Python for the .NET developer Transcripts
Chapter: Package management and external libraries
Lecture: Getting HTML with Python
0:00 Well, we've installed and imported is httpx.
0:04 The next thing we want to do
0:05 is to go through and get some of the html
0:09 and print out the headers.
0:10 We're going to start by just getting the html.
0:12 These are two separate steps, so let's say get titles.
0:16 I'll just write that as a function.
0:19 Define that down here.
0:21 Now, let's say something like this.
0:22 for n in range(220, 230)
0:26 because of what we were working with.
0:28 Let's just print out n really quick.
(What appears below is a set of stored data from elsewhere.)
/-- Margin beside its registers (R498 to R524). -/
structure Mgn where
  /-- Groups in the scope of each class (R506). -/
  scope : Tab 64 Word
  /-- Source map of the REACT section; an unlisted source has no class (R505). -/
  srcMap : List (Nat × Nat)
  /-- Assertions of each source, 64 bits (R524). -/
  counts : List (Nat × BitVec 64)
  /-- Time of the last assertion of each source, the words of R391 (R524). -/
  times : List (Nat × (Word × Word × Word))
  /-- Time of the source in MGN_FIRST (R518). -/
  firstTime : Word × Word × Word
  /-- History entries that wait for the end of the brown-out warning (R521). -/
  histQ : List HistEntry
  /-- Sequence number of the next history entry (R520). -/
  histSeq : Nat
  /-- The entry last put into the fault history: its address, and the tick at which its write began (R566). -/
  writing : Option (Nat × Nat)
  /-- Collector pairs that injection forces, with their MODE (R522). -/
  forced : List (Nat × Nat)
  /-- Condition sources that are active behind a forced pair (R522). -/
  under : List Nat
  /-- Reaction levels in effect since the last freeze mark: groups at level 1 or above, and at 2 or above (R515). -/
  effDeg : Word
  effQs : Word
  /-- Sources whose assertion keeps the Steward's path in use (R511). -/
  stwPath : List Nat
  /-- Groups whose stop the Steward has written into the transmit control of each channel, on its own (R24) and for a
  reaction (R511). -/
  stwStop : AB Word
  stwReact : AB Word
deriving DecidableEq, Repr

/-! ## Folio -/

/-- A change that waits for the trace memory (R430): channel, time tag, value. -/
structure FolChange where
  ch : Fin 32
  tag : Word × Word × Word
  val : Word
deriving DecidableEq, Repr

/-- Folio beside its registers (R426 to R437). -/
structure Fol where
  /-- Value last stored for each channel. -/
  last : Tab 32 Word
  /-- Input queue, oldest first, at most 64 (R430). -/
  queue : List FolChange
  /-- Changes dropped since the queue last had room (R430). -/
  dropped : Nat
  /-- Entries written since ARM, and change entries written since the trigger (R432, R434). -/
  written : Nat
  post : Nat
  /-- Ring index of the trigger marker (R439). -/
  trig : Half
deriving DecidableEq, Repr

/-! ## Host interface -/

/-- An entry of the MSI-X table (R525, R551). -/
structure MsixEntry where
  addr : BitVec 64
  data : Word
  masked : Bool
deriving DecidableEq, Repr

/-- What a mailbox read ties to its last word (R541, R422). -/
inductive MbTie where
  | none
  | capture (n : Fin 16)
deriving DecidableEq, Repr

/-- A master's mailbox: latched words that wait for VALID, and what its last word ties (R541). -/
structure Mailbox where
  words : List Word
  tie : MbTie
  /-- The target has latched the words, and VALID has not followed yet. -/
  waiting : Bool
deriving DecidableEq, Repr

/-- Result of an accepted entry: still in progress, or known (R548). -/
structure TagRec where
  tag : Half
  op : Byte
  result : Option Byte
  /-- Ring index of the entry. -/
  idx : Byte
  /-- Ring indices and mismatch of reissued entries that wait for the result. -/
  repeats : List (Byte × Bool)
deriving DecidableEq, Repr

/-- A command queue beside its registers (R545 to R549). -/
structure HQueue where
  /-- The last 256 accepted entries, newest first. -/
  tags : List TagRec
  /-- Acknowledged entries at or behind which RD has not passed. -/
  acked : List Byte
deriving DecidableEq, Repr

/-- What a master saw last of an access (R534): the value read, or a refusal. -/
inductive Resp where
  | none
  | value (v : Word)
  | done
  | refused
deriving DecidableEq, Repr

/-- A fuse word being programmed: array offset, bits, and whether the programming has begun (R544, R566). -/
structure FuseJob where
  ofs : Nat
  bits : Word
  begun : Bool
deriving DecidableEq, Repr

/-- An access as a master issues it, with what the check of the memory finds: a read, a write, a half of LBUS, a write at
a window address, a write of QE_CTL with STEP (R118, R526 to R531, R543). -/
inductive BusAcc where
  | read (a : Nat) (l : Lanes) (d : MemDet)
  | write (a : Nat) (l : Lanes) (v : Word) (d : MemDet)
  | half (addr : Word) (w : Option Half) (d : MemDet)
  | win (wa : Nat) (v : Word)
  | step (e : Fin 16) (k : DebugStep)
deriving DecidableEq, Repr

/-- The PCIe configuration space, as far as a rule names it (R525, R527, R534, R551; log entry 129): the power state
D3hot, MSI-X Enable and Function Mask, the uncorrectable error status of AER. -/
structure Pcie where
  d3 : Bool
  msixEn : Bool
  msixMask : Bool
  aer : Word
deriving DecidableEq, Repr
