-- ==== Sys2Proof/Machine/AxisLib.lean ====
section
/-! DEFINITION. The loop library: what the blocks chained for an axis compute in one run of its program (R122 to R130,
R138 to R141, R151, R155, R156, R160 to R163). The manual fixes these results and not the instructions that reach them
(R601), so a library program brings them about at its FIN (log entry 101).

Q1.15 values and limits are whole numbers in units of 2^-15, accumulator values in units of 2^-31, positions in units of
2^-16 count, and angles in units of 2^-16 table address. -/

namespace Sys2Proof.Machine

/-! ## Chains (R57, R127) -/

/-- The divisor of a chained block and its phase. -/
def chainAt (c : List ChainEnt) (b : ChainBlock) : Option (Nat × Nat) :=
  (c.find? (fun e => e.block == b)).map (fun e => (e.div, e.phase))

def chained (c : List ChainEnt) (b : ChainBlock) : Bool := (chainAt c b).isSome

/-- A chained block runs in the strokes whose number, modulo its divisor, is its phase (R57). -/
def runsIn (c : List ChainEnt) (b : ChainBlock) (stroke : Nat) : Bool :=
  match chainAt c b with
  | some (d, p) => stroke % d == p
  | none => false

/-! ## Narrowing and limits -/

/-- sat16 of a value, and whether it was limited. -/
def lib16 (x : Int) : Int × Bool :=
  if 32767 < x then (32767, true) else if x < -32768 then (-32768, true) else (x, false)

/-- sat40 of a value, and whether it was limited. -/
def lib40 (x : Int) : Int × Bool := ((sat40 x).1.toInt, (sat40 x).2)

/-- A value clamped to plus and minus a limit, and whether it was limited. -/
def libClamp (lim x : Int) : Int × Bool :=
  let b := max x (-lim)
  let c := min b lim
  (c, decide (b ≠ x) || decide (c ≠ b))

/-! ## One run -/

/-- What a run reads: the records of the axis (R120, R124, R125), the stroke descriptor (R84), and Y memory. -/
structure LibIn where
  fb : Tab 16 Half
  par : Tab 16 Half
  bank : Tab 32 Half
  table : BitVec 14 → Half
  chain : List ChainEnt
  policy : BitVec 2
  place : Bool
  cmdAngle : Bool
  /-- Strokes since page 0, the latency in ns, and the stroke period in ns. -/
  stroke : Nat
  lat : Nat
  period : Nat
  /-- Output words last released (R66). -/
  out : Tab 5 Half
  /-- A value that no rule states: the reference where no VEL is chained (log entry 104). -/
  noRef : Int

/-- The values of a run as its blocks hand them on, and S (R89). -/
structure LibRun where
  st : LibSt
  s : Bool
  p : Pos48
  v : Int
  ak : Int
  da : Int
  id : Int
  iq : Int
  idp : Int
  iqp : Int
  aout : Int
  vref : Int
  iref : Int
  ud : Int
  uq : Int
  stall : Bool

/-- A field of a word. -/
def hfld (h : Half) (lo n : Nat) : Nat := (h.toNat >>> lo) % 2 ^ n

/-- The position of three words of the feedback record, fraction first (R120). -/
def fbPos (i : LibIn) (n : Nat) : Pos48 := i.fb[(Fin.ofNat 16 (n + 2))] ++ (i.fb[(Fin.ofNat 16 (n + 1))] ++ i.fb[(Fin.ofNat 16 n)])

/-- Feedback age (R120). -/
def libAge (i : LibIn) : Nat := hfld i.fb[(7 : Fin 16)] 0 8

/-- STALE: the integrators are held, and the outputs keep their last released values (R140). -/
def libStale (i : LibIn) : Bool := decide (3 ≤ libAge i)

def libIdle (i : LibIn) : Bool := i.fb[(13 : Fin 16)].getLsbD 0

/-- Coast or short: the axis has a standstill output of its own (R153). -/
def libOff (i : LibIn) : Bool := i.policy != 2

/-- One revolution of the commutation table. -/
def libTurn : Int := 4096 * 65536

/-- A position on the commutation scale: × CNUM × 2^-CSH, truncated to 2^-16 address (R129, R139). -/
def libScale (i : LibIn) (x : Int) : Int := shr (x * i.par[(0 : Fin 16)].toNat) (hfld i.par[(1 : Fin 16)] 0 4)

/-- The commutation offset COFF. -/
def libOffset (i : LibIn) : Int := (hfld i.par[(2 : Fin 16)] 4 12 * 65536 : Nat)

/-- The difference of two positions as PERR forms it (R100, R129). -/
def libPerr (p q : Pos48) : Int × Bool := lib40 (p - q).toInt

/-- The state at the first run of all: the present position, and the bank's TAG (log entry 105). -/
def libFirst (i : LibIn) (st : LibSt) : LibSt :=
  if st.ran then st else { LibSt.reset with ran := true, pPrev := fbPos i 0, tag := i.bank[(24 : Fin 32)] }

/-- Leaving standstill: the first stroke in which IDLE is 0 (R156). -/
def libLeave (i : LibIn) (st : LibSt) : LibSt :=
  if libIdle i then st
  else if st.still && libOff i then
    { st with still := false, dwell := 0, intV := 0, intD := 0, intQ := 0, reeng := i.par[(10 : Fin 16)].toNat }
  else { st with still := false, dwell := 0 }

/-- ROT in the forward direction on two currents at a table address, narrowed to Q1.15 (R102, R103, R129). -/
def libRot (al be : Int) (a : Nat) : (Int × Int) × Bool :=
  let sn := sine a
  let cs := sine (a + 1024)
  let d := lib16 (shr ((al * cs + be * sn) * 2) 16)
  let q := lib16 (shr ((be * cs - al * sn) * 2) 16)
  ((d.1, q.1), d.2 || q.2)

/-- 1/√3 with 31 fraction bits, rounded down (R129). -/
def invSqrt3 : Nat := isqrt (2 ^ 62 / 3)

/-- clarke of two of three phase currents (R129). -/
def clarke3 (u w : Int) : (Int × Int) × Bool :=
  let b := lib16 (shr ((u + 2 * w) * invSqrt3) 31)
  ((u, b.1), b.2)

/-- clarke(U, V); a two-phase stepper's currents are α and β themselves (R129). -/
def libClarke (i : LibIn) : (Int × Int) × Bool :=
  let u := i.fb[(3 : Fin 16)].toInt
  let w := i.fb[(4 : Fin 16)].toInt
  if i.par[(11 : Fin 16)].getLsbD 4 then ((u, w), false) else clarke3 u w

/-- FBK: position, advance, velocity, sampled angle and currents; a sample that is not fresh is the committed prediction
(R129, R131, R140). -/
def libFbk (i : LibIn) (r : LibRun) : LibRun :=
  let st := r.st
  let fresh := libAge i == 0
  let d := if fresh then libPerr (fbPos i 0) st.pPrev else (st.dp.toInt, false)
  let p := if fresh then fbPos i 0 else BitVec.ofInt 48 (st.pPrev.toInt + d.1)
  let v := lib16 (shr (d.1 * i.par[(3 : Fin 16)].toNat * (2 ^ hfld i.par[(1 : Fin 16)] 4 4 : Nat)) 16)
  let ak := (libScale i p.toInt + libOffset i) % libTurn
  let c : (Int × Int) × Bool :=
    if i.place then ((i.fb[(3 : Fin 16)].toInt, i.fb[(4 : Fin 16)].toInt), false)
    else if fresh then
      let k := libClarke i
      let t := libRot k.1.1 k.1.2 (ak / 65536).toNat
      (t.1, k.2 || t.2)
    else ((st.idp.toInt, st.iqp.toInt), false)
  { r with
    st := { st with pPrev := p, dp := BitVec.ofInt 40 d.1 }
    s := r.s || d.2 || v.2 || c.2
    p, v := v.1, ak, da := libScale i d.1, id := c.1.1, iq := c.1.2, idp := c.1.1, iqp := c.1.2, aout := ak }

/-- PRED: the currents at the next node instant and the output angle; under STALE the angle advances by Δa
(R138 to R140). -/
def libPred (i : LibIn) (r : LibRun) : LibRun :=
  if !chained i.chain .pred then r
  else
    let pg := i.par[(4 : Fin 16)].toInt
    let pr := i.par[(5 : Fin 16)].toInt
    let px := i.par[(6 : Fin 16)].toInt
    let ke := i.par[(7 : Fin 16)].toInt
    let ud := i.out[(2 : Fin 5)].toInt
    let uq := i.out[(3 : Fin 5)].toInt
    let bd := ud * 2 ^ 30 - pr * r.id * 2 ^ 15 + px * r.v * r.iq
    let bq := uq * 2 ^ 30 - pr * r.iq * 2 ^ 15 - px * r.v * r.id - ke * r.v * 2 ^ 15
    let d := lib16 (shr (r.id * 2 ^ 45 + pg * bd) 45)
    let q := lib16 (shr (r.iq * 2 ^ 45 + pg * bq) 45)
    let a := match libStale i, r.st.aout with
      | true, some b => (b + r.da) % libTurn
      | _, _ => (r.ak + r.da * (2 * i.lat + i.period : Nat) / (2 * i.period : Nat)) % libTurn
    { r with
      st := { r.st with idp := BitVec.ofInt 16 d.1, iqp := BitVec.ofInt 16 q.1, aout := some a }
      s := r.s || d.2 || q.2, idp := d.1, iqp := q.1, aout := a }
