-- ==== Sys2Proof/Machine/CodexImage.lean ====
section
/-! DEFINITION. A Codex image: its header, section table and signature, and the checks before a load (R248 to R253,
R261, R263, R265, R317 to R320, R505, R602, R603). -/

namespace Sys2Proof.Machine

/-- A section of an image: type, instance, index in the section table, contents (R250). -/
structure Sect where
  typ : Nat
  inst : Nat
  idx : Nat
  bytes : List Byte
deriving DecidableEq, Repr

/-- An image whose header, key, signature and sections have passed (R249). -/
structure Img where
  part : Bool
  id : Word
  base : Word
  minStep : Nat
  period : Nat
  axes : Nat
  sects : List Sect
deriving DecidableEq, Repr

/-- Word `i` of a list of bytes, little-endian (R248). -/
def wAt (b : List Byte) (i : Nat) : Word := BitVec.ofNat 32 (f32 b (4 * i))

/-- The words of a section that is a list of words: none where bytes are left over. -/
def reactWords (b : List Byte) : Option (List Word) :=
  if b.length % 4 = 0 then some ((List.range (b.length / 4)).map (wAt b)) else none

/-- The words of a list of bytes. -/
def wordsOf (b : List Byte) : List Word := (List.range (b.length / 4)).map (wAt b)

/-- Check 1: MAGIC, FORMAT, IMAGE_LEN, HDR_CRC, the section count, and a full image's PERIOD (R249, R253). -/
def imgHeaderOk (b : List Byte) : Bool :=
  let w1 := wAt b 1
  let n := fld w1 0 8
  decide (160 ≤ b.length) && wAt b 0 == 0x58444F43#32 && fld w1 16 16 == 2 && (wAt b 2).toNat == b.length
    && decide (b.length ≤ 1048576) && wAt b 6 == crc32 (b.take 24) && decide (1 ≤ n ∧ n ≤ 96)
    && (bit w1 8 || fld (wAt b 5) 16 2 != 3)

/-- Check 2: the key against the fuse digest and its complement (R252). -/
def imgKeyOk (s : State) (b : List Byte) : Bool :=
  let d := wordsOf (sha256 ((b.drop 32).take 64))
  (List.range 8).any (fun w => rd s (Reg.FUS_KEYHASH w) != 0)
    && (List.range 8).all (fun w => rd s (Reg.FUS_KEYHASH w) == d.getD w 0 && rd s (Reg.FUS_KEYHASH_N w) == ~~~(d.getD w 0))

/-- Check 3: the signature over every byte but the last 64 (R252). -/
def imgSignatureOk (b : List Byte) : Bool :=
  let n := fun (i : Nat) => beNat 0 ((b.drop i).take 32)
  let e := b.length - 64
  ecdsaVerify (n 32) (n 64) (n e) (n (e + 32)) (b.take e)

/-- Instances that a section type has, and whether a partial image may hold it (R251). -/
def sectType : Nat → Option (Nat × Bool)
  | 1 | 2 | 4 | 5 | 6 | 7 | 9 | 13 => some (1, false)
  | 3 => some (16, false)
  | 8 => some (8, true)
  | 10 => some (1, true)
  | 11 => some (64, true)
  | 12 => some (16, true)
  | _ => none

/-- Check 4 of section `i`, behind the sections already taken: an error code, or the section (R250, R251, R253). -/
def imgSection (b : List Byte) (part : Bool) (i : Nat) (seen : List Sect) : Nat × Sect :=
  let k := 24 + 4 * i
  let typ := fld (wAt b k) 24 8
  let inst := fld (wAt b k) 16 8
  let ofs := (wAt b (k + 1)).toNat
  let len := (wAt b (k + 2)).toNat
  let x : Sect := { typ, inst, idx := i, bytes := (b.drop ofs).take len }
  if ofs % 64 ≠ 0 ∨ ofs < 96 + 16 * fld (wAt b 1) 0 8 ∨ b.length - 64 < ofs + len then (6, x)
  else match sectType typ with
    | none => (7, x)
    | some (n, inPart) =>
      if n ≤ inst ∨ (part && !inPart) ∨ seen.any (fun y => y.typ == typ && y.inst == inst) then (7, x)
      else if crc32 x.bytes ≠ wAt b (k + 3) then (6, x)
      else (0, x)

/-- The sections in turn: code and section index of the first failure, or the sections. -/
def imgSections (b : List Byte) (part : Bool) : Nat → Nat → List Sect → Nat × Nat × List Sect
  | 0, _, l => (0, 0, l)
  | n + 1, i, l =>
    match imgSection b part i l with
    | (0, x) => imgSections b part n (i + 1) (l ++ [x])
    | (e, _) => (e, i, l)

/-- A section of an image. -/
def Img.sect (g : Img) (typ inst : Nat) : Option Sect := g.sects.find? (fun x => x.typ == typ && x.inst == inst)
/-- All sections of a type. -/
def Img.all (g : Img) (typ : Nat) : List Sect := g.sects.filter (fun x => x.typ == typ)
/-- The contents of a section as a parser reads them. -/
def Img.read {α : Type} (g : Img) (typ : Nat) (f : List Byte → Option α) : Option α := (g.sect typ 0).bind (fun x => f x.bytes)

/-- The sections that a full image must hold (R251). -/
def imgComplete (g : Img) : Bool :=
  [1, 2, 4, 5].all (fun t => (g.sect t 0).isSome) && !(g.all 8).isEmpty

/-! ## Contents whose layout the manual gives -/

/-- Earliest start of an uplink slot and latest node instant in ns, and most axes, of a PERIOD code (R53). -/
def earliestUplink : Nat → Nat
  | 0 => 1000
  | 1 => 1600
  | 2 => 2000
  | _ => 8000
def latestInstant : Nat → Nat
  | 0 => 7000
  | 1 => 11200
  | 2 => 14000
  | _ => 56000
def mostAxes : Nat → Nat
  | 0 => 128
  | 1 => 200
  | 2 => 256
  | _ => 64
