-- ==== Sys2Proof/Machine/Codex.lean ====
section
/-! DEFINITION. The Steward's bring-up: loading a Codex, draft service, the transition to full service, partial images and
the restart (R254 to R279). -/

namespace Sys2Proof.Machine

def updStw (s : State) (f : Stw → Stw) : State := { s with stw := f s.stw }

/-- STAGE written (R259). -/
def setStage (s : State) (n : Nat) : State := wrf s Reg.STW_BOOT_STAT 28 4 n

/-- The present stage lasts a time that the manual bounds and does not fix, at most `most` ns (R259; log entry 116). -/
def stageFor (s : State) (most : Nat) : State :=
  let r := takeNat s
  { r.2 with stw := { r.2.stw with stageEnd := s.tick + r.1 % (most + 1) } }

/-- STW_CODEX_STAT.BUSY. -/
def codexBusy (s : State) : Bool := rdb s Reg.STW_CODEX_STAT 31

/-- An operation begins. -/
def codexStart (s : State) : State := wrb s Reg.STW_CODEX_STAT 31 true

/-- BUSY returns to 0, and the host is told (R551). -/
def codexIdle (s : State) : State :=
  when (codexBusy s) s (fun s => hstIrq (wrb s Reg.STW_CODEX_STAT 31 false) 13)

/-- An operation ends, or is refused, with RESULT and SECTION (R278, R279). -/
def codexResult (s : State) (r sect : Nat) : State := wrf (wrf s Reg.STW_CODEX_STAT 16 8 r) Reg.STW_CODEX_STAT 8 8 sect
def codexEnd (s : State) (r sect : Nat) : State :=
  codexIdle (codexResult (updStw s (fun k => { k with range := none })) r sect)

/-- Power domains switched on by the Steward. -/
def domainsOn (s : State) (m : Word) : State := orReg s Reg.PWR_PD_STAT m

/-! ## Sections written into their blocks (R247, R259 stage 6) -/

/-- Words and halfwords stored in turn. -/
def storeHalves (s : State) (e : Fin 16) (y : Bool) (l : List (BitVec 14 × Half)) : State :=
  forAll l s (fun s x => mwr16 s (qAddr e y x.1) x.2)

/-- An ENGINE section; the library state is what its record images say (R270; log entry 105). -/
def loadEngine (s : State) (e : Fin 16) (k : EngineSec) : State :=
  let s := mwrWords s (qProgAddr e 0) k.prog
  let s := storeHalves (storeHalves s e false k.x) e true k.y
  let s := { s with wave := { s.wave with engList := s.wave.engList.put e k.list } }
  let s := forAll k.runMap s (fun s r => { s with axcfg := s.axcfg.upd r.1 (fun c => { c with runMap := r.2 }) })
  forAll k.lib s (fun s r => updAx s r.1 (fun a => { a with lib := r.2 }))

/-- The AXES section: contexts, group lists and the Codex fields of INK_AXS (R159). -/
def loadAxes (s : State) (a : AxesSec) : State :=
  let s := { s with wave := { s.wave with grpList := a.lists } }
  forAll a.ctx s (fun s x =>
    let s := { s with axcfg := s.axcfg.put x.axis { x.cfg with used := true, hold := x.holdClass } }
    let s := updAx s x.axis (fun a => { a with lib := LibSt.reset })
    let w := rd s (Reg.INK_AXS x.axis)
    wr s (Reg.INK_AXS x.axis) (put (put (put (put w 14 2 x.cfg.policy.toNat) 13 1 x.holdClass.toNat) 12 1 x.cfg.place.toNat)
      0 5 x.cfg.group.val))
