-- ==== Sys2Proof/Machine/Step.lean ====
section
/-! DEFINITION. A step of the block: the command at the front of the queue, or a Baseline tick. -/

namespace Sys2Proof.Machine

/-- The command at the front of the queue is carried out with the rest of the queue; with none waiting the block idles
for one Baseline tick (log entry 1). -/
def step (s : State) : Host.Outcome State Fault Refusal :=
  match s.pending with
  | [] => .next (idle s)
  | c :: r => exec c { s with pending := r }

/-- The state with the command that a word spells put at the front of the queue. -/
def State.withFetchWord (s : State) (nbits w : Nat) : State :=
  match decodeTableWord nbits w with
  | some c => { s with pending := c :: s.pending }
  | none => s

end Sys2Proof.Machine
end

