/-- Bring-up reads the flash and takes the image of the first slot, or waits for the host; a load is written, or fails and
leaves draft service or nothing; a complete load waits for software, is turned away by a jog, or begins the transition;
and a waiting REACT map takes effect while no class is in grace (R255, R259, R267, R268, R271, R273, R274). That an image
from flash stands at a free multiple of 64, and that stage 7 ends whether or not its commutation tables were answered, are
the model's choices (log entries 83 and 99). With BOOT_HOST sampled high flash is not read (R585). -/
def Obligations.BringUpEvents : Prop :=
  ∀ s : State,
    let result (r : Nat) (t : State) : Prop := rdf t Reg.STW_CODEX_STAT 16 8 = r ∧ codexBusy t = false
    let started (t : State) (k : MachineSec) : Prop :=
      stage t = 8 ∧ ∃ w, t.pln.sw = some w ∧ w.target = k.script ∧ w.transition = true ∧ w.attempts = 0
    (∀ dir a b, s.stw.bootHost = true → after (.bootFlashRead dir a b) s (fun t => t = s)) ∧
    (∀ dir a b, s.stw.bootHost = false → 1 ≤ stage s → stage s ≤ 3 →
      (dirOk dir = false ∨ slotOrder dir a b = [] → after (.bootFlashRead dir a b) s (fun t =>
        stage t = 10 ∧ rdf t Reg.STW_BOOT_STAT 24 4 = 0 ∧ pdOn t 10 = true ∧ codexBusy t = false)) ∧
      (∀ e r i g, dirOk dir = true → slotOrder dir a b = e :: r →
        checkImage s (slotImage dir e.2 e.1) = (0, i, some g) → g.part = false →
        after (.bootFlashRead dir a b) s (fun t => t.stw.image = slotImage dir e.2 e.1 ∧ (stage t = 5 ∨ stage t = 6) ∧
          rdf t Reg.STW_BOOT_STAT 24 4 = (e.1 + 1) % 16 ∧
          ∃ p, p % 64 = 0 ∧ t.mem.readBytes p t.stw.image.length = t.stw.image))) ∧
    (stage s = 5 ∨ stage s = 6 ∨ stage s = 7 → codexBusy s = true →
      (∀ i g, checkImage s s.stw.image = (0, i, some g) → after (.loading true) s (fun t => stage t = 7)) ∧
      (draftService s = true → after (.loading false) s (fun t => stage t = 5 ∧ result 0x0B t)) ∧
      (draftService s = false → after (.loading false) s (fun t => stage t = 10 ∧ result 0x0B t ∧
        rdf t Reg.STW_BOOT_STAT 24 4 = 0 ∧ rd t Reg.PWR_PD_STAT = (rd s Reg.PWR_PD_STAT &&& ~~~0xDBFC#32)))) ∧
    (stage s = 7 → s.stw.ready = false →
      (s.stw.draft = true → s.stw.holdDraft = true → after .transitionRequest s (fun t => t.stw.ready = true ∧ result 1 t)) ∧
      (s.stw.draft = true → s.stw.holdDraft = false → jogRuns s = true → after .transitionRequest s (fun t =>
        t.stw.ready = true ∧ result 0x0D t)) ∧
      (∀ k, s.stw.draft = true → s.stw.holdDraft = false → jogRuns s = false → s.stw.machine = some k →
        after .transitionRequest s (fun t => started t k)) ∧
      (s.stw.draft = false → after .transitionRequest s (fun t => stage t = 8 ∧ csState t = (if s.pln.capable then 1 else 0) ∧
        rdb t Reg.BSL_STROKE_CFG 8 = true ∧ rdb t Reg.DCT_CTL 8 = true ∧ rdb t Reg.INK_CTL 8 = true ∧
        ∀ e : Fin 16, rdb t (Reg.QE_CTL e) 8 = true))) ∧
    (∀ w, s.stw.react = some w → (∀ c : Fin 64, clsState s c ≠ 1) → after .reactEffect s (fun t =>
      t.stw.react = none ∧ rd t Reg.STW_CODEX_PART = s.stw.partId ∧ result 1 t ∧
      ∀ c : Fin 64, rd t (Reg.MGN_CLSCFG0 c) = w.getD (1 + 2 * c.val) 0 ∧ rd t (Reg.MGN_CLSCFG1 c) = w.getD (2 + 2 * c.val) 0 ∧
        rdb t (Reg.MGN_CLS c) 25 = bit (w.getD (1 + 2 * c.val) 0) 31)) ∧
    (∀ c : Fin 64, clsState s c = 1 → after .reactEffect s (fun t => t = s))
0:30 Just to see what happens when we run it.
0:32 Okay, good, printing out.
0:34 Instead of printing out I want to say
0:36 html equals get_html(n)
0:40 and that's going to be another little function
0:42 we're going to write.
0:45 It's going to be an integer and let's say it returns
0:47 a string, like that
0:48 that's going to be pretty good.
0:49 Now, you'll see the power of this cool little library.
0:51 We also want to work with colorama.
0:58 And the reason we want to use colorama
0:59 is when we do print statements
1:00 you want to see where these are coming from.
1:02 Now, let's say we're going to print this out yellow right here.
1:10 Alright, it's upset that we're not
1:11 returning the string yet but that's fine
1:12 we're not actually doing it.
1:13 So here's what we get
1:14 when we say there's going to be a response from
1:18 httpx.get and we need the url.
1:21 Url will be in the f-string
1:25 like so, nice and simple.
1:27 Now, I didn't point out on the C# side
1:30 it's actually a lot of work to make
1:32 the HTTP client follow redirects
1:35 and this is a redirect of the real url.
1:37 But over in Python, a lot of libraries
1:39 automatically do that.
1:40 So this should work.
1:41 And then we can go over here and like
1:43 let's just print, response, status code.
1:47 For episode 220, 200, 200, 200.
1:51 Hey, that's good!
1:52 I'm not really sure what the html is
1:54 but it looks like it's working.
1:56 So let's go over here and return, resp.text.
2:00 The other thing we probably want to do is
2:02 we want to check for errors.
2:03 We could say if the errors
2:04 if the request is not 200 or 201
2:06 or if there's an error type of request, do something
2:09 but this has a nice raise for status behavior
2:13 that we can add. I'll throw in an exception
2:14 if it's not some form of success code.
2:17 And finally down here
2:18 just to make sure everything's hanging together
2:20 let's print out the first 10 characters
2:22 or something of this.
2:24 Remember, we can use slicing
2:25 so I can just say this to get like a substring
2:28 which is a kind of cool thing.
2:29 Alright, let's run it.
2:32 Doc type, Doc type, Doc type.
2:34 Not terribly interesting
2:36 but it looks like html and that's pretty awesome.
2:39 So the next thing we're going to do
2:40 is we're going to have to write a function
2:41 that says get title from html.
2:45 First half of our program is done.